**TASK OBJECTIVE**
Only the lines below, from the one with "with a NAK. -/" through the one with "returns credits. -/", are to be written out, exactly.

**DATA UNDER STUDY**
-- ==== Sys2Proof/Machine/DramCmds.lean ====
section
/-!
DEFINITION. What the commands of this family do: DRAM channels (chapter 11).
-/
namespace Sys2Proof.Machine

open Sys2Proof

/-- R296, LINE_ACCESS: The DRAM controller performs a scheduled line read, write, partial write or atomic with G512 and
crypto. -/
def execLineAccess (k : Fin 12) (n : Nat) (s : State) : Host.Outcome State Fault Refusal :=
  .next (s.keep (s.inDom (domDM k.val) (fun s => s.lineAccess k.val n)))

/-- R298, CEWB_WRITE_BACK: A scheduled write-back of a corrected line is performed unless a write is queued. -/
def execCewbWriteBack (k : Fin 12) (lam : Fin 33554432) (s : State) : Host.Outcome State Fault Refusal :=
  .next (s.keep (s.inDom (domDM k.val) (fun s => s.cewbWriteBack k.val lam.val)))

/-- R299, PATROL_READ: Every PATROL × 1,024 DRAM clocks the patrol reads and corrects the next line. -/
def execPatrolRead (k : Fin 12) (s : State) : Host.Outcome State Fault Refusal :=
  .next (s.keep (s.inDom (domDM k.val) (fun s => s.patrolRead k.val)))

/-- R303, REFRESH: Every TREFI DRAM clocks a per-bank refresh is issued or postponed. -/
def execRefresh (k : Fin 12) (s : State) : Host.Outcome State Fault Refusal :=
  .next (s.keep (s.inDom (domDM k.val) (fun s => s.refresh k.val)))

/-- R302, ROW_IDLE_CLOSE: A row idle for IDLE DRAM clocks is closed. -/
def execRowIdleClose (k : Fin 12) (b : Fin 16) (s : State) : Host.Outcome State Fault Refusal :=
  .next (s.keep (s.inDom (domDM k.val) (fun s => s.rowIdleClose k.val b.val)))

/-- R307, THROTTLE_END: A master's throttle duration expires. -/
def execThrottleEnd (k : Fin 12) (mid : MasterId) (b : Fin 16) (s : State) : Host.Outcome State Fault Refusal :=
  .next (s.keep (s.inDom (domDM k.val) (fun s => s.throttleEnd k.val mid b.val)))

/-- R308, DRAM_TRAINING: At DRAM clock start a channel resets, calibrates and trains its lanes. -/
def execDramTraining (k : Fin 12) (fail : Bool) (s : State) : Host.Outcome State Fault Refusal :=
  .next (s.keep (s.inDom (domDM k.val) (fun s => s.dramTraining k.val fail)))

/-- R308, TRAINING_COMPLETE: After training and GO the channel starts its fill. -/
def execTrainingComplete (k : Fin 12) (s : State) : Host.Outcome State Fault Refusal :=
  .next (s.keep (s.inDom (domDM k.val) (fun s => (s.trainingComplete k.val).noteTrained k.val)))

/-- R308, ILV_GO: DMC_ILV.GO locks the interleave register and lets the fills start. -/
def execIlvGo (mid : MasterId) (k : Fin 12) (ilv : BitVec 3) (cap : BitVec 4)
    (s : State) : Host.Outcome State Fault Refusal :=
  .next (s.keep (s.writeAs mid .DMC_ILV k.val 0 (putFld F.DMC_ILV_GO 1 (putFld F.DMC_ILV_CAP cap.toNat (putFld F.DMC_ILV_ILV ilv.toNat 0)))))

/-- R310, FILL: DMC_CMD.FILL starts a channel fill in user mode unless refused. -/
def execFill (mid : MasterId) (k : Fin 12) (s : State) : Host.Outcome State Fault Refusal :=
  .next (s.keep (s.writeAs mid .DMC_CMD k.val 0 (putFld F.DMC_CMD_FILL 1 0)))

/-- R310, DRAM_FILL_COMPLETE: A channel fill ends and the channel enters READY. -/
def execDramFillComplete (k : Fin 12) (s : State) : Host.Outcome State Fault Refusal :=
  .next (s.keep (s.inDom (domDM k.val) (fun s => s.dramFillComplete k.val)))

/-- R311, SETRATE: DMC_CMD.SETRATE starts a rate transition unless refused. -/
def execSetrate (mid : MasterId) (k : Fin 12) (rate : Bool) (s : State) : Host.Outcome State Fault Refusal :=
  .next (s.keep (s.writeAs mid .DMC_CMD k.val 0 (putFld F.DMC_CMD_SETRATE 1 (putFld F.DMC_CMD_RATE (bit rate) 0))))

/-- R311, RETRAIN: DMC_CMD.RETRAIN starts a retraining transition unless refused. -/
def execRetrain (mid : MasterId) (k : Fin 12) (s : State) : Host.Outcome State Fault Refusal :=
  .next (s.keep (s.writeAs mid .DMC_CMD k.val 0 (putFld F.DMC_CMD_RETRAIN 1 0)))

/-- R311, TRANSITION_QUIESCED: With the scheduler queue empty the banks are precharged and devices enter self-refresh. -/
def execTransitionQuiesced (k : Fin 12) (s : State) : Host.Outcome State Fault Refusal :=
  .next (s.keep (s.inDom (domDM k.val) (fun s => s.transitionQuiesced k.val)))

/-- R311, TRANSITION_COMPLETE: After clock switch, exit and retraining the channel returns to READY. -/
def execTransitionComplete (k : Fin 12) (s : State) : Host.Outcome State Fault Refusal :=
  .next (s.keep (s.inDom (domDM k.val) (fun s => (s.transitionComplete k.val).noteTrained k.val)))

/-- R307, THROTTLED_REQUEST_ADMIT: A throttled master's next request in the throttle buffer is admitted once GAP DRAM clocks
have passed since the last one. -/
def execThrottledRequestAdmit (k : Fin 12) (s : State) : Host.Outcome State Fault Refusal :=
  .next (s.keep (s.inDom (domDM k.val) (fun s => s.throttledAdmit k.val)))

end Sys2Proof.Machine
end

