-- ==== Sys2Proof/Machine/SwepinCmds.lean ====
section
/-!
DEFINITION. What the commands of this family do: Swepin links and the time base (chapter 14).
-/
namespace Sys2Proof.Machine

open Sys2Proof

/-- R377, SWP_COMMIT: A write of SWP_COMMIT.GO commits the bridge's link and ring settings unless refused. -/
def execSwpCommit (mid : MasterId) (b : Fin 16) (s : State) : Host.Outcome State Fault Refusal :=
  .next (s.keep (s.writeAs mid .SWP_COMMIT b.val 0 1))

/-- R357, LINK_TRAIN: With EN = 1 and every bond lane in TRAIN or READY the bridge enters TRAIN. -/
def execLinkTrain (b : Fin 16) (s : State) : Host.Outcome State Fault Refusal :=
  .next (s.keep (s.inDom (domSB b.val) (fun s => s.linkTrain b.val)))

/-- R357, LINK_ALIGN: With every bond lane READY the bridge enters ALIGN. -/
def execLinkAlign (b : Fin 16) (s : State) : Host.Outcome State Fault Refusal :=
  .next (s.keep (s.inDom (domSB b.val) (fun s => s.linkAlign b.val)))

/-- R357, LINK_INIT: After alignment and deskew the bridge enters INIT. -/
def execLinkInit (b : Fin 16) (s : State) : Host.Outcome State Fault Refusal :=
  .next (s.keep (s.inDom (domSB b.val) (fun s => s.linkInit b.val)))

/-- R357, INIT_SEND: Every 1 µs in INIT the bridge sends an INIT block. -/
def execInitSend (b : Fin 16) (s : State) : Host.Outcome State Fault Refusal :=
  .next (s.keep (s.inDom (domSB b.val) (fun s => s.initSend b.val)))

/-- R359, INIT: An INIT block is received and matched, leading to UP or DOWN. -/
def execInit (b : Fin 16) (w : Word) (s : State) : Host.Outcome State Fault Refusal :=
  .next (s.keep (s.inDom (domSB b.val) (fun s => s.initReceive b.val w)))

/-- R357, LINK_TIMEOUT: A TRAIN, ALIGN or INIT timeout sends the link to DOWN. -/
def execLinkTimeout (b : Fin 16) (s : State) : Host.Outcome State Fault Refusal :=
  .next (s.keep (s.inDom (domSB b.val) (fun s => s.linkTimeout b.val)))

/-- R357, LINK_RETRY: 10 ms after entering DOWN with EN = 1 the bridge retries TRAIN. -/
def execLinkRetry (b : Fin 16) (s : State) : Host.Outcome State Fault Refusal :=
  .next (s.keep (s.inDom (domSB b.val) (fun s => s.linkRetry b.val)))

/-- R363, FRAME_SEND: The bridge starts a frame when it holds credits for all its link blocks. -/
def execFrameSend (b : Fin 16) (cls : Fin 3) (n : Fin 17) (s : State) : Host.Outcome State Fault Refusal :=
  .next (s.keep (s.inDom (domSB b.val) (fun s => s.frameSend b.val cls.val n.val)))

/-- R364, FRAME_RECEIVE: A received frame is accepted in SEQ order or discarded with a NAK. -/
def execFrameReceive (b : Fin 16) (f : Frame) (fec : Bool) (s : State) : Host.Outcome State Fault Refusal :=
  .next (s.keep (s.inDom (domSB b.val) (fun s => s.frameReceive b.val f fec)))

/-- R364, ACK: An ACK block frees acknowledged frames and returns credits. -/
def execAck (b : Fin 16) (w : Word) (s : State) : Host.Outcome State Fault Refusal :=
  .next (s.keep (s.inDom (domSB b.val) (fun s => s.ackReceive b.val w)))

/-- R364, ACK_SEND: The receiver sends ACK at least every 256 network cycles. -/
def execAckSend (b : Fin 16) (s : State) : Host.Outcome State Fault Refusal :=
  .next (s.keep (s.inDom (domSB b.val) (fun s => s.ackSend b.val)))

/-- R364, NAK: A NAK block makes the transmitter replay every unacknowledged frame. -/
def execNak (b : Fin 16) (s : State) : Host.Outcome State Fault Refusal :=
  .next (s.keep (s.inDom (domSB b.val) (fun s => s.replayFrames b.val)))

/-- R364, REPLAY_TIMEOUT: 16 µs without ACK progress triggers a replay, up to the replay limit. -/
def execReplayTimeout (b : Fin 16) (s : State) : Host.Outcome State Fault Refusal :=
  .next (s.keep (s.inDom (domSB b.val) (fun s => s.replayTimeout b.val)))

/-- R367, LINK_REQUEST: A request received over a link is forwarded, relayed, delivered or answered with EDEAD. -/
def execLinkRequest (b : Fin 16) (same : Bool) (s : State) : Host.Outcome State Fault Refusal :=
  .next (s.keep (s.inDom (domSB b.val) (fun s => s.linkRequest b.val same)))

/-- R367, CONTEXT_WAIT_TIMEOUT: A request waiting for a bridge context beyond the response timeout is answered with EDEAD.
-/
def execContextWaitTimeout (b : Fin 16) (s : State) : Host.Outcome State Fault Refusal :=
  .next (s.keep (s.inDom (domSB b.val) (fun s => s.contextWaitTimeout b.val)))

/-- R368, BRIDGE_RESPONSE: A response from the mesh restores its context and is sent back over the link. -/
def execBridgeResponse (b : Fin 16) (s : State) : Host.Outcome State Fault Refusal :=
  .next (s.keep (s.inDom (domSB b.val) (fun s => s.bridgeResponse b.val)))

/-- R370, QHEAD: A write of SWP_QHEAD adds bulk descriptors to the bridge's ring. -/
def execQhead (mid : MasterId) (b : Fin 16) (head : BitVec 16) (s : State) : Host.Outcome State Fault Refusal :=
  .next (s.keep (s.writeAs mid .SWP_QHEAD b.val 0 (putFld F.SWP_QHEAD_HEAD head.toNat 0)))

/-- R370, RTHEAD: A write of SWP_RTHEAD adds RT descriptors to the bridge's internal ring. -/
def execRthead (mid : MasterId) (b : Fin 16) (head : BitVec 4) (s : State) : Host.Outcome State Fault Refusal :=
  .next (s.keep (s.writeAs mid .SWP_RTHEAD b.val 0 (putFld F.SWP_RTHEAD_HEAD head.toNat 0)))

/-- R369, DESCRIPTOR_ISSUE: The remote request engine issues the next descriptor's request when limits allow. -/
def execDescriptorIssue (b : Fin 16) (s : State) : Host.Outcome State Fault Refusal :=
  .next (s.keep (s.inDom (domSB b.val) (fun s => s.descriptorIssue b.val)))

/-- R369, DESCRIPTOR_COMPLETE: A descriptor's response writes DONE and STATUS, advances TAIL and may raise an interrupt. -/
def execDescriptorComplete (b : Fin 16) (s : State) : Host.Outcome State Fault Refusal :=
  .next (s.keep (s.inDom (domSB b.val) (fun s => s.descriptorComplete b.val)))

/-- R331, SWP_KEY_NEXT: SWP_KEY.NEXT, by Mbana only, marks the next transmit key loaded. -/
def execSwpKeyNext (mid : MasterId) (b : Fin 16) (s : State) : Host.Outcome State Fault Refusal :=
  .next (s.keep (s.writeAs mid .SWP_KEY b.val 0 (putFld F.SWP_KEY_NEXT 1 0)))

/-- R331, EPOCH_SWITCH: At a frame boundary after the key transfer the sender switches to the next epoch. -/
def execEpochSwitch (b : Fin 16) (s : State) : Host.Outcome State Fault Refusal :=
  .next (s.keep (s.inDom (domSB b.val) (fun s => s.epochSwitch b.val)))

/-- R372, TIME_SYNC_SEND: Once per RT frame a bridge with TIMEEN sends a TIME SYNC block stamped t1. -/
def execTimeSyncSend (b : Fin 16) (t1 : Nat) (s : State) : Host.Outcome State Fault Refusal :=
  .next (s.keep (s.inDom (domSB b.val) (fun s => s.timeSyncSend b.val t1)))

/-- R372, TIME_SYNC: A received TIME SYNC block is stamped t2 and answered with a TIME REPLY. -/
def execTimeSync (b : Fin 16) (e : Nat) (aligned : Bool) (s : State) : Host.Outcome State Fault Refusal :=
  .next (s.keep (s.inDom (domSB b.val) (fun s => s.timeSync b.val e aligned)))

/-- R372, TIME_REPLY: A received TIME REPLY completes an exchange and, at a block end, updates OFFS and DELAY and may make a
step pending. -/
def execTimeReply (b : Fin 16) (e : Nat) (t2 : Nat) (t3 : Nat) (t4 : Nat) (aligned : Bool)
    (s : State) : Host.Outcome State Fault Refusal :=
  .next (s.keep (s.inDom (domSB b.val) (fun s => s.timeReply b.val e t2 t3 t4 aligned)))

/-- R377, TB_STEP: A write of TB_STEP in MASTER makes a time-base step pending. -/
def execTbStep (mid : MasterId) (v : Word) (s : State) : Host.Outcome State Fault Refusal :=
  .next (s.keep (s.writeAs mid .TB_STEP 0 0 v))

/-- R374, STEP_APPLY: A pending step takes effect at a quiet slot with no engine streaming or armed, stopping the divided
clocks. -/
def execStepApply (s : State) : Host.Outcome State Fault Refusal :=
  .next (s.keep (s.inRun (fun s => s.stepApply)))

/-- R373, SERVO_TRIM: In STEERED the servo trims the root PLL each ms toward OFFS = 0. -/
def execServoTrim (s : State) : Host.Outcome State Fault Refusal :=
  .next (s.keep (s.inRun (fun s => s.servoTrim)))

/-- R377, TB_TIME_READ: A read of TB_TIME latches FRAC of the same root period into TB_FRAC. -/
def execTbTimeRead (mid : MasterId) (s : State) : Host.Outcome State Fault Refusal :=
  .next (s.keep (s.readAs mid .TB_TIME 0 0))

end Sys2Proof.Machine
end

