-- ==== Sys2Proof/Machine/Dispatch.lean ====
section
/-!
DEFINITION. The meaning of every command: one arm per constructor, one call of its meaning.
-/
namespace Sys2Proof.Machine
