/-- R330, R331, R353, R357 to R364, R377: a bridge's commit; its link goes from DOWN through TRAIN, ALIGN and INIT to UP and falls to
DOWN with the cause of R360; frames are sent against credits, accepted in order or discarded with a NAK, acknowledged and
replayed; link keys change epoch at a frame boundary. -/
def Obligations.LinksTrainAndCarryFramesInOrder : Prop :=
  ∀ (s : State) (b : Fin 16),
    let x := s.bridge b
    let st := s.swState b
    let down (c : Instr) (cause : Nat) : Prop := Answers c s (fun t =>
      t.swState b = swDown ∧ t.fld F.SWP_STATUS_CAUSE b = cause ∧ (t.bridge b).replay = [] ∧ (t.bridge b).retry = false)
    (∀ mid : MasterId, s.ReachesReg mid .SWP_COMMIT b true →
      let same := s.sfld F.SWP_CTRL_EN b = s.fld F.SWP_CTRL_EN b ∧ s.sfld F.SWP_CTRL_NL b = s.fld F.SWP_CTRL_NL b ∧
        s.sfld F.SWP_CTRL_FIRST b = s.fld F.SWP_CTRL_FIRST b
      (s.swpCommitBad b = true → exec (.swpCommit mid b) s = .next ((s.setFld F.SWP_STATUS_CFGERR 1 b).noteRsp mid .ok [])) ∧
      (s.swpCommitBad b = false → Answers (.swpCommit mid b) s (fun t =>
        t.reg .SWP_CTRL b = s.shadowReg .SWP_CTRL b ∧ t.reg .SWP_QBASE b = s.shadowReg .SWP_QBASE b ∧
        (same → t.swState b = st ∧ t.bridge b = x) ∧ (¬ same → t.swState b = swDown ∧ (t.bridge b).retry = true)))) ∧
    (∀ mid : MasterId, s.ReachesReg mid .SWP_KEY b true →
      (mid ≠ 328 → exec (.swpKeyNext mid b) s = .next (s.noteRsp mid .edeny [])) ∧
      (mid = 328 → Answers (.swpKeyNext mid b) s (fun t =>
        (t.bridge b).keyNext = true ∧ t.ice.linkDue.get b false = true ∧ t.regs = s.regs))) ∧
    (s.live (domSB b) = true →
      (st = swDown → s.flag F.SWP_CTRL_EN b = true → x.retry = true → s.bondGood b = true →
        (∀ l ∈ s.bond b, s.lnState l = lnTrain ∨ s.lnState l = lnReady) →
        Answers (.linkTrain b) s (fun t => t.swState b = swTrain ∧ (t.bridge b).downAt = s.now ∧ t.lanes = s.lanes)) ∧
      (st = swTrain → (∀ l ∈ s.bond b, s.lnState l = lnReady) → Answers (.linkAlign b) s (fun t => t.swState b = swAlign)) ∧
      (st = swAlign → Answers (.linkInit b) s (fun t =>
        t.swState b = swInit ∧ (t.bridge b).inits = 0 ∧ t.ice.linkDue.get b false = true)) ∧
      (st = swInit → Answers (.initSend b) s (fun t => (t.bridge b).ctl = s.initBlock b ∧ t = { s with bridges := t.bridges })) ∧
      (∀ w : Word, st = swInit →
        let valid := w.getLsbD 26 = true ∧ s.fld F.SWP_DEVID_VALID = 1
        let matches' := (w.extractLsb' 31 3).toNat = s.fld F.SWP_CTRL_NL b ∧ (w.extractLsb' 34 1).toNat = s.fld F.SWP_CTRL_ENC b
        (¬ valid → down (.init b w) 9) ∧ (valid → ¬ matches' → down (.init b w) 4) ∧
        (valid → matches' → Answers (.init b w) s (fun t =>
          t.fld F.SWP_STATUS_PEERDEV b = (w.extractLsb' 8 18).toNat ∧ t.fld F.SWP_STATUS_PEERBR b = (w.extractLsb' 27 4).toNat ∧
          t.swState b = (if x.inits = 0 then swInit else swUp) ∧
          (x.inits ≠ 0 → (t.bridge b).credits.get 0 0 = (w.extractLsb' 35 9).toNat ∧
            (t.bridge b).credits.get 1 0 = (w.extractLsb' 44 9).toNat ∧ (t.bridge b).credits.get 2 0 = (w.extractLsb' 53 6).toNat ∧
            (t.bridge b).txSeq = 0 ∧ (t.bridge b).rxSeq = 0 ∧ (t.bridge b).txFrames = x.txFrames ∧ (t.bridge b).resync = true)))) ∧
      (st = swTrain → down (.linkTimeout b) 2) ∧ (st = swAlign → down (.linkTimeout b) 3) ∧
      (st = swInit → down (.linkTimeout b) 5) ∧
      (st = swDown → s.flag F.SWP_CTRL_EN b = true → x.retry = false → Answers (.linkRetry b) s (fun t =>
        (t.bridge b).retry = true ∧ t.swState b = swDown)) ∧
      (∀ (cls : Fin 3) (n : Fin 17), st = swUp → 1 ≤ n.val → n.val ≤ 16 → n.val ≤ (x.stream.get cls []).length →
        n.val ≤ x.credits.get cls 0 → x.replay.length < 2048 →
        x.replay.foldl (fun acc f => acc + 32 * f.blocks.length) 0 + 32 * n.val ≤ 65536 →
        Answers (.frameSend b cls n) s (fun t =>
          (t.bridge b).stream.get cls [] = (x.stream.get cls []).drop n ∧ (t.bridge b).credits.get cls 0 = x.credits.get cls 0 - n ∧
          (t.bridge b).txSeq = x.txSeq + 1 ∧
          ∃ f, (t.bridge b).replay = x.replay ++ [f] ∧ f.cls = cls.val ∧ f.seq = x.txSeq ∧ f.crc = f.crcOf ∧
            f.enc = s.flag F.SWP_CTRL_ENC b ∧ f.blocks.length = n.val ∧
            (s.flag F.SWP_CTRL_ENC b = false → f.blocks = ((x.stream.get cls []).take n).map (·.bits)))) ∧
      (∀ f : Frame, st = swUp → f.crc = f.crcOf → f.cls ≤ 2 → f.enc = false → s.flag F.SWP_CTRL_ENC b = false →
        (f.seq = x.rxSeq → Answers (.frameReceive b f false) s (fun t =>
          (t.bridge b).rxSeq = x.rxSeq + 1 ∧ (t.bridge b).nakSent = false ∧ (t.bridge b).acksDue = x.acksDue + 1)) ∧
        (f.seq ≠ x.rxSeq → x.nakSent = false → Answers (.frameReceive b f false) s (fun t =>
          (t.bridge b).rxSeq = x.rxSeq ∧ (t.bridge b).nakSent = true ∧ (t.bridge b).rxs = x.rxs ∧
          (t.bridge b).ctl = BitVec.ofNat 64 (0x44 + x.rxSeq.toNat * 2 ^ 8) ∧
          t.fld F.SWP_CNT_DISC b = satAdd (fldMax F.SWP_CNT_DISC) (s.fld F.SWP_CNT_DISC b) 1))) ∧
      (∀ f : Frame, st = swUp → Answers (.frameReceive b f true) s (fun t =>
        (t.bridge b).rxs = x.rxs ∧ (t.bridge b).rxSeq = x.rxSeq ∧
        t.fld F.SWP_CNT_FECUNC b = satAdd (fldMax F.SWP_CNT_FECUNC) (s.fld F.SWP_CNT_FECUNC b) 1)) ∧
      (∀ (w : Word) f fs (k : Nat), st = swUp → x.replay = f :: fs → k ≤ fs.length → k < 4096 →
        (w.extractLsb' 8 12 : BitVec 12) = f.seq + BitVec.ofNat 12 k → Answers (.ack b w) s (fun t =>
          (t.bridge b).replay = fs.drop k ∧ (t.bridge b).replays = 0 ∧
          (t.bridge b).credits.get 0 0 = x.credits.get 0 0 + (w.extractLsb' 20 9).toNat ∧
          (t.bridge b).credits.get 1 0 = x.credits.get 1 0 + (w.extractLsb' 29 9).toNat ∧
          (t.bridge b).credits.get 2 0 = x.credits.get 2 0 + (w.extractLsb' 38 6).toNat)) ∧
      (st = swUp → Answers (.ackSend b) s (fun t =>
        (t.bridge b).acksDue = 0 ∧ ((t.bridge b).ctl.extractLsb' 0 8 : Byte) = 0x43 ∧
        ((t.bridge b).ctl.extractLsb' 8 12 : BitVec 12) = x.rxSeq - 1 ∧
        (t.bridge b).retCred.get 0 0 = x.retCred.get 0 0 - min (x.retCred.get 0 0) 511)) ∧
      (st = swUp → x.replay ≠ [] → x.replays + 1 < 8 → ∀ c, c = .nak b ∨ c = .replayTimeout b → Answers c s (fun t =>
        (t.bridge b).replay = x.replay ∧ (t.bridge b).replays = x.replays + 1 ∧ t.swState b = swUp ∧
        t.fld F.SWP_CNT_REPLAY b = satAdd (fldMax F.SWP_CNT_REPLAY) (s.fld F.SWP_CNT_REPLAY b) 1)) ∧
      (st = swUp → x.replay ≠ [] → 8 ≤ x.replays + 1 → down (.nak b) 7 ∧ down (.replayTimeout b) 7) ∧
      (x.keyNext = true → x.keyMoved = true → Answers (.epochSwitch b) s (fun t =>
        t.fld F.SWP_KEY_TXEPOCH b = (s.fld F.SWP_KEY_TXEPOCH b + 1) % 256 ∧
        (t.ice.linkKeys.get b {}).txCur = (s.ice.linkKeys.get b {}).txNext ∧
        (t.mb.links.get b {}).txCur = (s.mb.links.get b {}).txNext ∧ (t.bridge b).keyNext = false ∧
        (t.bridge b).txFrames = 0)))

**WRITTEN RESPONSE**
/-- R364, FRAME_RECEIVE: A received frame is accepted in SEQ order or discarded with a NAK. -/
def execFrameReceive (b : Fin 16) (f : Frame) (fec : Bool) (s : State) : Host.Outcome State Fault Refusal :=
  .next (s.keep (s.inDom (domSB b.val) (fun s => s.frameReceive b.val f fec)))

/-- R364, ACK: An ACK block frees acknowledged frames and returns credits. -/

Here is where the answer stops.